> **Try it**
Below are lines of data, and only some are wanted. Please repeat exactly those from the line that has "s.arg1 := rfl" through the line that has "s.dcOut := rfl".

*** Supplied material ***

@[simp] theorem logRead_cfg (off : Nat) (v : Word) : (logRead off v s).cfg = s.cfg := rfl
@[simp] theorem logRead_cmd (off : Nat) (v : Word) : (logRead off v s).cmd = s.cmd := rfl
@[simp] theorem logRead_done (off : Nat) (v : Word) : (logRead off v s).done = s.done := rfl
@[simp] theorem logRead_err (off : Nat) (v : Word) : (logRead off v s).err = s.err := rfl
@[simp] theorem logRead_errCode (off : Nat) (v : Word) :
    (logRead off v s).errCode = s.errCode := rfl
@[simp] theorem logRead_hsResult (off : Nat) (v : Word) :
    (logRead off v s).hsResult = s.hsResult := rfl
@[simp] theorem logRead_hsFallback (off : Nat) (v : Word) :
    (logRead off v s).hsFallback = s.hsFallback := rfl
@[simp] theorem logRead_touchMode (off : Nat) (v : Word) :
    (logRead off v s).touchMode = s.touchMode := rfl
@[simp] theorem logRead_buDone (off : Nat) (v : Word) : (logRead off v s).buDone = s.buDone := rfl
@[simp] theorem logRead_buState (off : Nat) (v : Word) :
    (logRead off v s).buState = s.buState := rfl
@[simp] theorem logRead_hsState (off : Nat) (v : Word) :
    (logRead off v s).hsState = s.hsState := rfl
@[simp] theorem logRead_arg0 (off : Nat) (v : Word) : (logRead off v s).arg0 = s.arg0 := rfl
@[simp] theorem logRead_arg1 (off : Nat) (v : Word) : (logRead off v s).arg1 = s.arg1 := rfl
@[simp] theorem logRead_rdata (off : Nat) (v : Word) : (logRead off v s).rdata = s.rdata := rfl
@[simp] theorem logRead_chipId (off : Nat) (v : Word) : (logRead off v s).chipId = s.chipId := rfl
@[simp] theorem logRead_params (off : Nat) (v : Word) : (logRead off v s).params = s.params := rfl
@[simp] theorem logRead_lCmd (off : Nat) (v : Word) : (logRead off v s).lCmd = s.lCmd := rfl
@[simp] theorem logRead_lArg0 (off : Nat) (v : Word) : (logRead off v s).lArg0 = s.lArg0 := rfl
@[simp] theorem logRead_lArg1 (off : Nat) (v : Word) : (logRead off v s).lArg1 = s.lArg1 := rfl
@[simp] theorem logRead_lP (off : Nat) (v : Word) : (logRead off v s).lP = s.lP := rfl
@[simp] theorem logRead_actOp (off : Nat) (v : Word) : (logRead off v s).actOp = s.actOp := rfl
@[simp] theorem logRead_seq (off : Nat) (v : Word) : (logRead off v s).seq = s.seq := rfl
@[simp] theorem logRead_buIdx (off : Nat) (v : Word) : (logRead off v s).buIdx = s.buIdx := rfl
@[simp] theorem logRead_hsBlink (off : Nat) (v : Word) :
    (logRead off v s).hsBlink = s.hsBlink := rfl
@[simp] theorem logRead_vars (off : Nat) (v : Word) : (logRead off v s).vars = s.vars := rfl
@[simp] theorem logRead_dcOut (off : Nat) (v : Word) : (logRead off v s).dcOut = s.dcOut := rfl
@[simp] theorem logRead_spiCfg (off : Nat) (v : Word) : (logRead off v s).spiCfg = s.spiCfg := rfl
@[simp] theorem logRead_trace (off : Nat) (v : Word) : (logRead off v s).trace = s.trace := rfl
@[simp] theorem logRead_readLog (off : Nat) (v : Word) :
    (logRead off v s).readLog = s.readLog ++ [{ off := off, value := v }] := rfl
@[simp] theorem logRead_hostQueue (off : Nat) (v : Word) :
    (logRead off v s).hostQueue = s.hostQueue := rfl
@[simp] theorem logRead_turns (off : Nat) (v : Word) : (logRead off v s).turns = s.turns := rfl
@[simp] theorem logRead_frameAnswers (off : Nat) (v : Word) :
    (logRead off v s).frameAnswers = s.frameAnswers := rfl
@[simp] theorem logRead_levelAnswers (off : Nat) (v : Word) :
    (logRead off v s).levelAnswers = s.levelAnswers := rfl
@[simp] theorem logRead_frameDraws (off : Nat) (v : Word) :
    (logRead off v s).frameDraws = s.frameDraws := rfl
@[simp] theorem logRead_levelDraws (off : Nat) (v : Word) :
    (logRead off v s).levelDraws = s.levelDraws := rfl

end Sys2Proof.Machine
end

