-- ==== Sys2Proof/Laws/Ops.lean ====
section
/-! SUPPORT. What the shared operations can do: `submit`, the parameter buffer, `busy`. -/

namespace Sys2Proof.Machine

theorem busy_eq_false_iff (s : State) : busy s = false ↔ s.actOp = .none := by
  unfold busy
  cases s.actOp <;> simp

theorem busy_eq_true_iff (s : State) : busy s = true ↔ s.actOp ≠ .none := by
  unfold busy
  cases s.actOp <;> simp

/-- Everything `submit` can answer (40_framing.md R90 to R92): a refusal, two rejections, acceptance. -/
theorem submit_next {error : Option ErrCode} {a s t : State} (h : submit error a s = .next t) :
    s.cfg.Legal ∧
      ((busy s = true ∧ t = reject .busy s) ∨
        (busy s = false ∧ ∃ c, error = some c ∧ t = reject c s) ∨
        (busy s = false ∧ error = none ∧ t = a)) := by
  unfold submit at h
  split at h
  · refine ⟨‹_›, ?_⟩
    split at h
    · cases h; exact .inl ⟨‹_›, rfl⟩
    · rename_i hb
      rw [Bool.not_eq_true] at hb
      split at h
      · cases h; exact .inr (.inl ⟨hb, _, rfl, rfl⟩)
      · cases h; exact .inr (.inr ⟨hb, rfl, rfl⟩)
  · cases h

theorem submit_busy {error : Option ErrCode} {a s : State} (hl : s.cfg.Legal) (hb : busy s = true) :
    submit error a s = .next (reject .busy s) := by
  unfold submit; rw [if_pos hl, if_pos hb]

theorem submit_error {c : ErrCode} {a s : State} (hl : s.cfg.Legal) (hb : busy s = false) :
    submit (some c) a s = .next (reject c s) := by
  unfold submit; rw [if_pos hl, if_neg (by simp [hb])]

theorem submit_accept {a s : State} (hl : s.cfg.Legal) (hb : busy s = false) :
    submit none a s = .next a := by
  unfold submit; rw [if_pos hl, if_neg (by simp [hb])]

theorem submit_illegal {error : Option ErrCode} {a s : State} (hl : ¬ s.cfg.Legal) :
    submit error a s = .refused .illegalConfiguration := by
  unfold submit; rw [if_neg hl]

@[simp] theorem ParamRegs.get_set_same (p : ParamRegs) (v : Word) (k : Fin 8) :
    (p.set v k).get k = v := by
  fin_cases k <;> rfl

theorem ParamRegs.get_set_other (p : ParamRegs) (v : Word) {j k : Fin 8} (h : j ≠ k) :
    (p.set v k).get j = p.get j := by
  fin_cases j <;> fin_cases k <;> first | exact absurd rfl h | rfl

@[simp] theorem ParamRegs.length_bytes (p : ParamRegs) : p.bytes.length = 32 := rfl

/-- A count within the buffer takes its bytes and no free byte (10_state.md R28). -/
theorem paramList_within {n : Nat} (h : n ≤ 32) (w : Word) (p : ParamRegs) :
    paramList w p n = p.bytes.take n := by
  simp [paramList, Nat.sub_eq_zero_of_le h]

/-- The parameters are as many as asked for (30_encoding.md R76). -/
@[simp] theorem length_paramList (w : Word) (p : ParamRegs) (n : Nat) :
    (paramList w p n).length = n := by
  simp [paramList]; omega

theorem dcLevel_inj {cfg : Config.Params} (hl : cfg.Legal) {a b : DcState}
    (h : dcLevel cfg a = dcLevel cfg b) : a = b := by
  cases a <;> cases b
  · rfl
  · exact absurd h hl.2.1.1
  · exact absurd h.symm hl.2.1.1
  · rfl

@[simp] theorem Burst.bytes_once (l : List Byte) : (Burst.once l).bytes = l := by
  simp [Burst.bytes, Burst.once]

/-- A repeated frame has `count` times the bytes of its unit. -/
theorem Burst.length_bytes (b : Burst) : b.bytes.length = b.count * b.unit.length := by
  simp [Burst.bytes]

end Sys2Proof.Machine
end

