/-- `ARG0`, `ARG1` and `PARAM0` to `PARAM7` at other values; the rest stands. -/
def withOperands (a0 a1 : Word) (p : ParamRegs) (s : State) : State :=
  { s with arg0 := a0, arg1 := a1, params := p }

section
variable (a0 a1 : Word) (p : ParamRegs) (s : State)

@[simp] theorem busy_withOperands : busy (withOperands a0 a1 p s) = busy s := rfl
@[simp] theorem withOperands_seq : (withOperands a0 a1 p s).seq = s.seq := rfl

theorem EmitStmt.run_withOperands (e : EmitStmt) :
    e.run (withOperands a0 a1 p s) = withOperands a0 a1 p (e.run s) := by
  cases e with
  | touchRead tx dst => cases dst <;> rfl
  | _ => rfl

theorem Assign.run_withOperands (a : Assign) :
    a.run (withOperands a0 a1 p s) = withOperands a0 a1 p (a.run s) := by
  cases a <;> rfl

theorem Test.holds_withOperands (t : Test) : t.holds (withOperands a0 a1 p s) = t.holds s := by
  cases t <;> rfl

theorem runStmts_withOperands (k : Nat) (l : List Stmt) (n : Nat) :
    runStmts k l n (withOperands a0 a1 p s) = withOperands a0 a1 p (runStmts k l n s) := by
  induction l generalizing k n s with
  | nil => rw [runStmts_nil, runStmts_nil]; rfl
  | cons st l ih =>
    cases k with
    | succ k => exact ih s k (n + 1)
    | zero =>
      cases st with
      | emit e => rw [runStmts_emit, EmitStmt.run_withOperands]; rfl
      | assign a => rw [runStmts_assign, Assign.run_withOperands, ih, runStmts_assign]
      | skipIf t j => rw [runStmts_skipIf, Test.holds_withOperands, ih, runStmts_skipIf]
      | complete => rfl

/-- The pseudocode reads its operands from the latches (10_state.md R30, 40_framing.md R93). -/
theorem program_withOperands : program (withOperands a0 a1 p s) = program s :=
  program_congr rfl rfl rfl rfl rfl rfl rfl

theorem sequencerStep_withOperands :
    sequencerStep (withOperands a0 a1 p s) = withOperands a0 a1 p (sequencerStep s) := by
  cases hb : busy s with
  | false => simp [hb]
  | true =>
    cases hn : s.seq with
    | none => rw [sequencerStep_at_end hb hn, sequencerStep_at_end (by simpa) (by simpa)]; rfl
    | some n =>
      rw [sequencerStep_running hb hn, sequencerStep_running (by simpa) (by simpa),
        program_withOperands, runStmts_withOperands]

end

/-- Settles O31: changing the operand registers commutes with every sequencer step. -/
theorem operandWritesDoNotReachRunningCommand :
    Obligations.OperandWritesDoNotReachRunningCommand := by
  intro k
  induction k with
  | zero => intros; rfl
  | succ k ih =>
    intro s a0 a1 p
    calc runSequencer k (sequencerStep (withOperands a0 a1 p s))
        = runSequencer k (withOperands a0 a1 p (sequencerStep s)) := by
          rw [sequencerStep_withOperands]
      _ = withOperands a0 a1 p (runSequencer k (sequencerStep s)) := ih _ a0 a1 p

end Sys2Proof.Machine
end

section
/-! Proofs of the statements of 30_encoding.md about the command word: the two round trips (R70 to
R79) and the assembler lines (R86). -/

namespace Sys2Proof

open Sys2Proof.Machine Sys2Proof.Safety

/-! ## The encoder's word is the word of the assembler table (30_encoding.md R86) -/

theorem encode_eq_commandWord (i : Instr) : encode i = commandWord i := by
  cases i <;> simp [encode, commandWord, Instr.opcode, Instr.payload, place, BitVec.or_assoc]

/-- Settles O1. -/
theorem encodedCommandDecodes : Obligations.EncodedCommandDecodes :=
  fun i => ⟨encode_eq_commandWord i, decodeWord_encode i⟩

/-! ## A word is its fields (30_encoding.md R70, R76) -/

theorem place_or_place_eq_place {w : Word} {lo m n : Nat} :
    place (w.extractLsb' (lo + m) n) (lo + m) ||| place (w.extractLsb' lo m) lo =
      place (w.extractLsb' lo (m + n)) lo := by
  apply BitVec.eq_of_getLsbD_eq
  intro j hj
  simp only [BitVec.getLsbD_or, getLsbD_place, BitVec.getLsbD_extractLsb']
  grind

theorem word_eq_fields (w : Word) :
    w = place (opField w) 24 ||| (place (dopField w) 16 |||
      (place (midField w) 8 ||| place (lowField w) 0)) := by
  have hmid : place (midField w) 8 ||| place (lowField w) 0 = place (w.extractLsb' 0 16) 0 :=
    place_or_place_eq_place (lo := 0) (m := 8) (n := 8)
  have hdop : place (dopField w) 16 ||| place (w.extractLsb' 0 16) 0 =
      place (w.extractLsb' 0 24) 0 :=
    place_or_place_eq_place (lo := 0) (m := 16) (n := 8)
  have hop : place (opField w) 24 ||| place (w.extractLsb' 0 24) 0 =
      place (w.extractLsb' 0 32) 0 :=
    place_or_place_eq_place (lo := 0) (m := 24) (n := 8)
  rw [hmid, hdop, hop]
  simp [place]

theorem colorField_eq_bytes (w : Word) :
    place (colorField w) 0 = place (midField w) 8 ||| place (lowField w) 0 :=
  (place_or_place_eq_place (lo := 0) (m := 8) (n := 8)).symm

/-! ## What the decoder accepts (30_encoding.md R78, R79) -/

/-- An accepted word has a legal opcode, operands read from its fields, and reserved bits 0. -/
theorem decodeWord_eq_ok {w : Word} {i : Instr} (h : decodeWord w = .ok i) :
    ∃ mask, reservedMask (opField w) = some mask ∧ operands (opField w) w = some i ∧
      w &&& mask = 0#32 := by
  unfold decodeWord at h
  split at h
  · split at h
    · cases h
      exact ⟨_, ‹_›, ‹_›, ‹_›⟩
    · cases h
  · cases h

theorem opcode_of_operands {op : Byte} {w : Word} {i : Instr} (h : operands op w = some i) :
    op = i.opcode := by
  unfold operands at h
  split at h <;> cases h <;> rfl

/-- A byte of the word that the format reserves is 0 in an accepted word. -/
theorem byte_eq_zero_of_reserved {w mask : Word} (h : w &&& mask = 0#32) {lo : Nat}
    (hmask : mask.extractLsb' lo 8 = 0xFF#8) : w.extractLsb' lo 8 = 0#8 := by
  have hbyte : (w &&& mask).extractLsb' lo 8 = w.extractLsb' lo 8 := by
    rw [BitVec.extractLsb'_and, hmask]
    exact BitVec.and_allOnes
  rw [← hbyte, h, BitVec.extractLsb'_zero]

theorem place_zero (n lo : Nat) : place 0#n lo = 0#32 := by
  simp [place]

/-- The bytes that are no operand of a command are reserved, so nothing of the word is dropped. -/
theorem payload_of_operands {w mask : Word} {i : Instr} (hi : operands i.opcode w = some i)
    (hmask : reservedMask i.opcode = some mask) (hzero : w &&& mask = 0#32) :
    i.payload = place (dopField w) 16 ||| (place (midField w) 8 ||| place (lowField w) 0) := by
  have dop (h : mask.extractLsb' 16 8 = 0xFF#8) : dopField w = 0#8 :=
    byte_eq_zero_of_reserved hzero h
  have mid (h : mask.extractLsb' 8 8 = 0xFF#8) : midField w = 0#8 :=
    byte_eq_zero_of_reserved hzero h
  have low (h : mask.extractLsb' 0 8 = 0xFF#8) : lowField w = 0#8 :=
    byte_eq_zero_of_reserved hzero h
  cases i with
  | nop | bringup | handshake =>
    cases hmask
    simp [Instr.payload, dop rfl, mid rfl, low rfl, place_zero]
  | dcmd =>
    cases hmask; cases hi
    simp [Instr.payload, mid rfl, place_zero]
  | trd =>
    cases hmask; cases hi
    simp [Instr.payload, dop rfl, mid rfl, place_zero]
  | twr =>
    cases hmask; cases hi
    simp [Instr.payload, dop rfl, place_zero]
  | fill =>
    cases hmask; cases hi
    simp [Instr.payload, dop rfl, place_zero, colorField_eq_bytes]
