-- ==== Sys2Proof/Word.lean ====
section
/-! DEFINITION. The widths of 00_scope.md R10: every value of the block is an unsigned number of a stated width. -/

namespace Sys2Proof

/-- A 64-bit value: `state`, `increment`, the operands, a response's data (R20, R21, R65). -/
abbrev U64 := BitVec 64

/-- A 53-bit value: the numerator NEXT_DOUBLE2 assembles (R162). -/
abbrev U53 := BitVec 53

/-- A 32-bit value: a raw output, a bound, a threshold (R6 `W_OUT`, R140). -/
abbrev U32 := BitVec 32

/-- A 5-bit value: a rotation amount (R6 `ROT_W`). -/
abbrev U5 := BitVec 5

/-- A 4-bit value: `cmd_op` (R7 `OP_W`). -/
abbrev U4 := BitVec 4

/-- A 2-bit value: `rsp_err` (R7 `ERR_W`). -/
abbrev U2 := BitVec 2

/-- A command word, `{cmd_op, cmd_a, cmd_b}` (R66). -/
abbrev CmdWord := BitVec 132

end Sys2Proof
end

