-- ==== Sys2Proof/Machine/Ops.lean ====
section
/-! DEFINITION. The operations every command shares: the draw (41_raw_output.md R124), the two ways a command ends
(30_encoding.md R83, 60_exceptions.md R191), the accept edge and its checks (R80, R81, R82), the response taken (R84)
and reset (70_reset_and_hazards.md R220). -/

namespace Sys2Proof.Machine

/-- What a step answers on this machine. -/
abbrev Result := Host.Outcome State Fault Refusal

/-- The errors (R190). -/
inductive Error where
  | boundZero | unseeded | illegalCommand
  deriving DecidableEq, Repr

/-- The value on `rsp_err` (R190); 0 is success. -/
def errorCode : Error → U2
  | .boundZero => 1#2
  | .unseeded => 2#2
  | .illegalCommand => 3#2

/-- What a draw returns: the permutation of the state before the advance (R124). -/
def State.output (s : State) : U32 := xshRr s.state

/-- What a draw writes: one advance of `state` (R124). -/
def State.advance (s : State) : State := { s with state := lcgStep s.state s.increment }

/-- `respond(d)`, the success response (R83). -/
def State.respond (d : U64) (s : State) : State := { s with rspDataQ := d, rspErrQ := 0#2, phase := .resp }

/-- `raise E`, the error response: the block's exception entry (R191). -/
def State.raise (e : Error) (s : State) : State :=
  { s with rspErrQ := errorCode e, rspDataQ := 0#64, faultSticky := true, phase := .resp }

/-- The response is taken: the block's return, from a success and from an error alike (R84, R197). -/
def State.take (s : State) : State := { s with phase := .idle }

/-- The accept edge's latching of opcode and operands (R80). -/
def State.latch (op : U4) (a b : U64) (s : State) : State :=
  { s with opQ := op, aQ := operandLatchA s.pins op a, bQ := operandLatchB s.pins op b }

/-- Opcodes 0x9 to 0xF, and 0x4 and 0x5 without FPCONV (R71, R170). -/
def reserved (p : Params) (op : U4) : Bool :=
  decide (0x9#4 ≤ op) || (!p.hasFpconv && (op == 0x4#4 || op == 0x5#4))

/-- The commands that read `state` or `increment`: NEXT, NEXT_BOUNDED, NEXT_DOUBLE, NEXT_DOUBLE2, RD_STATE, RD_INC
(R81, R194). -/
def needsSeed (op : U4) : Bool := decide (0x2#4 ≤ op) && decide (op ≤ 0x7#4)

/-- The dispatch checks in their order: IllegalCommand, then Unseeded (R81, R192). -/
def dispatchError (op : U4) (s : State) : Option Error :=
  if reserved s.params op then some .illegalCommand
  else if needsSeed op && !s.seeded then some .unseeded
  else none

/-- A command run whole (R14): accepted only in IDLE (R80; elsewhere it is not looked at, log entry 7), latched,
checked (R81), and then `run` on the latched state. -/
def command (op : U4) (a b : U64) (run : State → Result) (s : State) : Result :=
  if s.phase = .idle then
    match dispatchError op s with
    | some e => .next ((s.latch op a b).raise e)
    | none => run (s.latch op a b)
  else .next s

/-- `dq` and `dcnt` after a reset edge: free, of the right length and within range (R30, R35). -/
def freeDraws (ndraws n : Nat) : List U32 :=
  (List.range ndraws).map fun i => trunc32 (Config.unspecified (.dq i) n)

/-- A rising edge with `rst = 1` (R220): what R35 fixes is fixed, every register it leaves unspecified holds a free
value (log entry 3). -/
def State.resetEdge (s : State) : State :=
  { s with
    phase := .idle, seeded := false, faultSticky := false,
    state := Config.unspecified .state s.resets,
    increment := Config.unspecified .increment s.resets,
    opQ := (Config.unspecified .opQ s.resets).setWidth 4,
    aQ := Config.unspecified .aQ s.resets,
    bQ := Config.unspecified .bQ s.resets,
    thrQ := trunc32 (Config.unspecified .thrQ s.resets),
    rQ := trunc32 (Config.unspecified .rQ s.resets),
    dq := freeDraws s.params.d2.ndraws s.resets,
    dcnt := (Config.unspecified .dcnt s.resets).toNat % (s.params.d2.ndraws + 1),
    rspDataQ := Config.unspecified .rspDataQ s.resets,
    rspErrQ := (Config.unspecified .rspErrQ s.resets).setWidth 2,
    resets := s.resets + 1 }

end Sys2Proof.Machine
end

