-- ==== Sys2Proof/Machine/RawOutput.lean ====
section
/-! DEFINITION. NEXT (41_raw_output.md). -/

namespace Sys2Proof.Machine

/-- One draw, zero-extended (R123, R125). -/
def rawDraw (s : State) : State := s.advance.respond (zext64 s.output)

/-- NEXT's effect on the latched state (R123). -/
def runNext (s : State) : Result := .next (rawDraw s)

/-- NEXT (R123). -/
def execNext (ignoredA ignoredB : U64) (s : State) : Result :=
  command 0x2#4 ignoredA ignoredB runNext s

end Sys2Proof.Machine
end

*** End of Supplied material ***

> **Written answer**
@[simp] theorem logRead_arg1 (off : Nat) (v : Word) : (logRead off v s).arg1 = s.arg1 := rfl
@[simp] theorem logRead_rdata (off : Nat) (v : Word) : (logRead off v s).rdata = s.rdata := rfl
@[simp] theorem logRead_chipId (off : Nat) (v : Word) : (logRead off v s).chipId = s.chipId := rfl
@[simp] theorem logRead_params (off : Nat) (v : Word) : (logRead off v s).params = s.params := rfl
@[simp] theorem logRead_lCmd (off : Nat) (v : Word) : (logRead off v s).lCmd = s.lCmd := rfl
@[simp] theorem logRead_lArg0 (off : Nat) (v : Word) : (logRead off v s).lArg0 = s.lArg0 := rfl
@[simp] theorem logRead_lArg1 (off : Nat) (v : Word) : (logRead off v s).lArg1 = s.lArg1 := rfl
@[simp] theorem logRead_lP (off : Nat) (v : Word) : (logRead off v s).lP = s.lP := rfl
@[simp] theorem logRead_actOp (off : Nat) (v : Word) : (logRead off v s).actOp = s.actOp := rfl
@[simp] theorem logRead_seq (off : Nat) (v : Word) : (logRead off v s).seq = s.seq := rfl
@[simp] theorem logRead_buIdx (off : Nat) (v : Word) : (logRead off v s).buIdx = s.buIdx := rfl
@[simp] theorem logRead_hsBlink (off : Nat) (v : Word) :
    (logRead off v s).hsBlink = s.hsBlink := rfl
@[simp] theorem logRead_vars (off : Nat) (v : Word) : (logRead off v s).vars = s.vars := rfl
@[simp] theorem logRead_dcOut (off : Nat) (v : Word) : (logRead off v s).dcOut = s.dcOut := rfl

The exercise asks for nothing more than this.